**Work instructions**
Send back the entries exactly as they were given.

BEGIN Material for the task

/-! `State.dropCommand` writes ovr and nothing else. -/

@[simp] theorem State.dropCommand_config : (s.dropCommand).config = s.config := rfl
@[simp] theorem State.dropCommand_opA : (s.dropCommand).opA = s.opA := rfl
@[simp] theorem State.dropCommand_opB : (s.dropCommand).opB = s.opB := rfl
@[simp] theorem State.dropCommand_opC : (s.dropCommand).opC = s.opC := rfl
@[simp] theorem State.dropCommand_opD : (s.dropCommand).opD = s.opD := rfl
@[simp] theorem State.dropCommand_cmdl : (s.dropCommand).cmdl = s.cmdl := rfl
@[simp] theorem State.dropCommand_oplA : (s.dropCommand).oplA = s.oplA := rfl
@[simp] theorem State.dropCommand_oplB : (s.dropCommand).oplB = s.oplB := rfl
@[simp] theorem State.dropCommand_oplC : (s.dropCommand).oplC = s.oplC := rfl
@[simp] theorem State.dropCommand_oplD : (s.dropCommand).oplD = s.oplD := rfl
@[simp] theorem State.dropCommand_res0 : (s.dropCommand).res0 = s.res0 := rfl
@[simp] theorem State.dropCommand_res1 : (s.dropCommand).res1 = s.res1 := rfl
@[simp] theorem State.dropCommand_code : (s.dropCommand).code = s.code := rfl
@[simp] theorem State.dropCommand_busy : (s.dropCommand).busy = s.busy := rfl
@[simp] theorem State.dropCommand_done : (s.dropCommand).done = s.done := rfl
@[simp] theorem State.dropCommand_ovr : (s.dropCommand).ovr = true := rfl
@[simp] theorem State.dropCommand_buf : (s.dropCommand).buf = s.buf := rfl
@[simp] theorem State.dropCommand_hostFault : (s.dropCommand).hostFault = s.hostFault := rfl
@[simp] theorem State.dropCommand_host : (s.dropCommand).host = s.host := rfl
@[simp] theorem State.dropCommand_schedule : (s.dropCommand).schedule = s.schedule := rfl
@[simp] theorem State.dropCommand_freeCount : (s.dropCommand).freeCount = s.freeCount := rfl

/-! `State.markFault` writes hostFault and nothing else. -/

@[simp] theorem State.markFault_config (f : Fault) : (s.markFault f).config = s.config := rfl
@[simp] theorem State.markFault_opA (f : Fault) : (s.markFault f).opA = s.opA := rfl
@[simp] theorem State.markFault_opB (f : Fault) : (s.markFault f).opB = s.opB := rfl
@[simp] theorem State.markFault_opC (f : Fault) : (s.markFault f).opC = s.opC := rfl
@[simp] theorem State.markFault_opD (f : Fault) : (s.markFault f).opD = s.opD := rfl
@[simp] theorem State.markFault_cmdl (f : Fault) : (s.markFault f).cmdl = s.cmdl := rfl
@[simp] theorem State.markFault_oplA (f : Fault) : (s.markFault f).oplA = s.oplA := rfl
@[simp] theorem State.markFault_oplB (f : Fault) : (s.markFault f).oplB = s.oplB := rfl
@[simp] theorem State.markFault_oplC (f : Fault) : (s.markFault f).oplC = s.oplC := rfl
@[simp] theorem State.markFault_oplD (f : Fault) : (s.markFault f).oplD = s.oplD := rfl
@[simp] theorem State.markFault_res0 (f : Fault) : (s.markFault f).res0 = s.res0 := rfl
@[simp] theorem State.markFault_res1 (f : Fault) : (s.markFault f).res1 = s.res1 := rfl
@[simp] theorem State.markFault_code (f : Fault) : (s.markFault f).code = s.code := rfl
@[simp] theorem State.markFault_busy (f : Fault) : (s.markFault f).busy = s.busy := rfl
@[simp] theorem State.markFault_done (f : Fault) : (s.markFault f).done = s.done := rfl
@[simp] theorem State.markFault_ovr (f : Fault) : (s.markFault f).ovr = s.ovr := rfl
@[simp] theorem State.markFault_buf (f : Fault) : (s.markFault f).buf = s.buf := rfl
@[simp] theorem State.markFault_hostFault (f : Fault) : (s.markFault f).hostFault = some f := rfl
@[simp] theorem State.markFault_host (f : Fault) : (s.markFault f).host = s.host := rfl
@[simp] theorem State.markFault_schedule (f : Fault) : (s.markFault f).schedule = s.schedule := rfl
@[simp] theorem State.markFault_freeCount (f : Fault) : (s.markFault f).freeCount = s.freeCount := rfl

/-! `State.withSchedule` writes schedule and nothing else. -/

@[simp] theorem State.withSchedule_config (ts : List Turn) : (s.withSchedule ts).config = s.config := rfl
@[simp] theorem State.withSchedule_opA (ts : List Turn) : (s.withSchedule ts).opA = s.opA := rfl
@[simp] theorem State.withSchedule_opB (ts : List Turn) : (s.withSchedule ts).opB = s.opB := rfl
@[simp] theorem State.withSchedule_opC (ts : List Turn) : (s.withSchedule ts).opC = s.opC := rfl
@[simp] theorem State.withSchedule_opD (ts : List Turn) : (s.withSchedule ts).opD = s.opD := rfl
@[simp] theorem State.withSchedule_cmdl (ts : List Turn) : (s.withSchedule ts).cmdl = s.cmdl := rfl
@[simp] theorem State.withSchedule_oplA (ts : List Turn) : (s.withSchedule ts).oplA = s.oplA := rfl
@[simp] theorem State.withSchedule_oplB (ts : List Turn) : (s.withSchedule ts).oplB = s.oplB := rfl
@[simp] theorem State.withSchedule_oplC (ts : List Turn) : (s.withSchedule ts).oplC = s.oplC := rfl
@[simp] theorem State.withSchedule_oplD (ts : List Turn) : (s.withSchedule ts).oplD = s.oplD := rfl
@[simp] theorem State.withSchedule_res0 (ts : List Turn) : (s.withSchedule ts).res0 = s.res0 := rfl
@[simp] theorem State.withSchedule_res1 (ts : List Turn) : (s.withSchedule ts).res1 = s.res1 := rfl
@[simp] theorem State.withSchedule_code (ts : List Turn) : (s.withSchedule ts).code = s.code := rfl
@[simp] theorem State.withSchedule_busy (ts : List Turn) : (s.withSchedule ts).busy = s.busy := rfl
@[simp] theorem State.withSchedule_done (ts : List Turn) : (s.withSchedule ts).done = s.done := rfl
@[simp] theorem State.withSchedule_ovr (ts : List Turn) : (s.withSchedule ts).ovr = s.ovr := rfl
@[simp] theorem State.withSchedule_buf (ts : List Turn) : (s.withSchedule ts).buf = s.buf := rfl
@[simp] theorem State.withSchedule_hostFault (ts : List Turn) : (s.withSchedule ts).hostFault = s.hostFault := rfl
@[simp] theorem State.withSchedule_host (ts : List Turn) : (s.withSchedule ts).host = s.host := rfl
@[simp] theorem State.withSchedule_schedule (ts : List Turn) : (s.withSchedule ts).schedule = ts := rfl
@[simp] theorem State.withSchedule_freeCount (ts : List Turn) : (s.withSchedule ts).freeCount = s.freeCount := rfl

END Material for the task

**Output for this task**
/-! `State.dropCommand` writes ovr and nothing else. -/

@[simp] theorem State.dropCommand_config : (s.dropCommand).config = s.config := rfl
@[simp] theorem State.dropCommand_opA : (s.dropCommand).opA = s.opA := rfl
@[simp] theorem State.dropCommand_opB : (s.dropCommand).opB = s.opB := rfl
@[simp] theorem State.dropCommand_opC : (s.dropCommand).opC = s.opC := rfl
@[simp] theorem State.dropCommand_opD : (s.dropCommand).opD = s.opD := rfl
@[simp] theorem State.dropCommand_cmdl : (s.dropCommand).cmdl = s.cmdl := rfl
@[simp] theorem State.dropCommand_oplA : (s.dropCommand).oplA = s.oplA := rfl
@[simp] theorem State.dropCommand_oplB : (s.dropCommand).oplB = s.oplB := rfl
@[simp] theorem State.dropCommand_oplC : (s.dropCommand).oplC = s.oplC := rfl
@[simp] theorem State.dropCommand_oplD : (s.dropCommand).oplD = s.oplD := rfl
@[simp] theorem State.dropCommand_res0 : (s.dropCommand).res0 = s.res0 := rfl
@[simp] theorem State.dropCommand_res1 : (s.dropCommand).res1 = s.res1 := rfl
@[simp] theorem State.dropCommand_code : (s.dropCommand).code = s.code := rfl
@[simp] theorem State.dropCommand_busy : (s.dropCommand).busy = s.busy := rfl
@[simp] theorem State.dropCommand_done : (s.dropCommand).done = s.done := rfl
@[simp] theorem State.dropCommand_ovr : (s.dropCommand).ovr = true := rfl
@[simp] theorem State.dropCommand_buf : (s.dropCommand).buf = s.buf := rfl
@[simp] theorem State.dropCommand_hostFault : (s.dropCommand).hostFault = s.hostFault := rfl
@[simp] theorem State.dropCommand_host : (s.dropCommand).host = s.host := rfl
@[simp] theorem State.dropCommand_schedule : (s.dropCommand).schedule = s.schedule := rfl
@[simp] theorem State.dropCommand_freeCount : (s.dropCommand).freeCount = s.freeCount := rfl

/-! `State.markFault` writes hostFault and nothing else. -/

@[simp] theorem State.markFault_config (f : Fault) : (s.markFault f).config = s.config := rfl
@[simp] theorem State.markFault_opA (f : Fault) : (s.markFault f).opA = s.opA := rfl
@[simp] theorem State.markFault_opB (f : Fault) : (s.markFault f).opB = s.opB := rfl
@[simp] theorem State.markFault_opC (f : Fault) : (s.markFault f).opC = s.opC := rfl
@[simp] theorem State.markFault_opD (f : Fault) : (s.markFault f).opD = s.opD := rfl
@[simp] theorem State.markFault_cmdl (f : Fault) : (s.markFault f).cmdl = s.cmdl := rfl
@[simp] theorem State.markFault_oplA (f : Fault) : (s.markFault f).oplA = s.oplA := rfl
@[simp] theorem State.markFault_oplB (f : Fault) : (s.markFault f).oplB = s.oplB := rfl
@[simp] theorem State.markFault_oplC (f : Fault) : (s.markFault f).oplC = s.oplC := rfl
@[simp] theorem State.markFault_oplD (f : Fault) : (s.markFault f).oplD = s.oplD := rfl
@[simp] theorem State.markFault_res0 (f : Fault) : (s.markFault f).res0 = s.res0 := rfl
@[simp] theorem State.markFault_res1 (f : Fault) : (s.markFault f).res1 = s.res1 := rfl
@[simp] theorem State.markFault_code (f : Fault) : (s.markFault f).code = s.code := rfl
@[simp] theorem State.markFault_busy (f : Fault) : (s.markFault f).busy = s.busy := rfl
@[simp] theorem State.markFault_done (f : Fault) : (s.markFault f).done = s.done := rfl
@[simp] theorem State.markFault_ovr (f : Fault) : (s.markFault f).ovr = s.ovr := rfl
@[simp] theorem State.markFault_buf (f : Fault) : (s.markFault f).buf = s.buf := rfl
@[simp] theorem State.markFault_hostFault (f : Fault) : (s.markFault f).hostFault = some f := rfl
@[simp] theorem State.markFault_host (f : Fault) : (s.markFault f).host = s.host := rfl
@[simp] theorem State.markFault_schedule (f : Fault) : (s.markFault f).schedule = s.schedule := rfl
@[simp] theorem State.markFault_freeCount (f : Fault) : (s.markFault f).freeCount = s.freeCount := rfl

/-! `State.withSchedule` writes schedule and nothing else. -/

@[simp] theorem State.withSchedule_config (ts : List Turn) : (s.withSchedule ts).config = s.config := rfl
@[simp] theorem State.withSchedule_opA (ts : List Turn) : (s.withSchedule ts).opA = s.opA := rfl
@[simp] theorem State.withSchedule_opB (ts : List Turn) : (s.withSchedule ts).opB = s.opB := rfl
@[simp] theorem State.withSchedule_opC (ts : List Turn) : (s.withSchedule ts).opC = s.opC := rfl
@[simp] theorem State.withSchedule_opD (ts : List Turn) : (s.withSchedule ts).opD = s.opD := rfl
@[simp] theorem State.withSchedule_cmdl (ts : List Turn) : (s.withSchedule ts).cmdl = s.cmdl := rfl
@[simp] theorem State.withSchedule_oplA (ts : List Turn) : (s.withSchedule ts).oplA = s.oplA := rfl
@[simp] theorem State.withSchedule_oplB (ts : List Turn) : (s.withSchedule ts).oplB = s.oplB := rfl
@[simp] theorem State.withSchedule_oplC (ts : List Turn) : (s.withSchedule ts).oplC = s.oplC := rfl
@[simp] theorem State.withSchedule_oplD (ts : List Turn) : (s.withSchedule ts).oplD = s.oplD := rfl
@[simp] theorem State.withSchedule_res0 (ts : List Turn) : (s.withSchedule ts).res0 = s.res0 := rfl
@[simp] theorem State.withSchedule_res1 (ts : List Turn) : (s.withSchedule ts).res1 = s.res1 := rfl
@[simp] theorem State.withSchedule_code (ts : List Turn) : (s.withSchedule ts).code = s.code := rfl
@[simp] theorem State.withSchedule_busy (ts : List Turn) : (s.withSchedule ts).busy = s.busy := rfl
@[simp] theorem State.withSchedule_done (ts : List Turn) : (s.withSchedule ts).done = s.done := rfl
@[simp] theorem State.withSchedule_ovr (ts : List Turn) : (s.withSchedule ts).ovr = s.ovr := rfl
@[simp] theorem State.withSchedule_buf (ts : List Turn) : (s.withSchedule ts).buf = s.buf := rfl
@[simp] theorem State.withSchedule_hostFault (ts : List Turn) : (s.withSchedule ts).hostFault = s.hostFault := rfl
@[simp] theorem State.withSchedule_host (ts : List Turn) : (s.withSchedule ts).host = s.host := rfl
@[simp] theorem State.withSchedule_schedule (ts : List Turn) : (s.withSchedule ts).schedule = ts := rfl
@[simp] theorem State.withSchedule_freeCount (ts : List Turn) : (s.withSchedule ts).freeCount = s.freeCount := rfl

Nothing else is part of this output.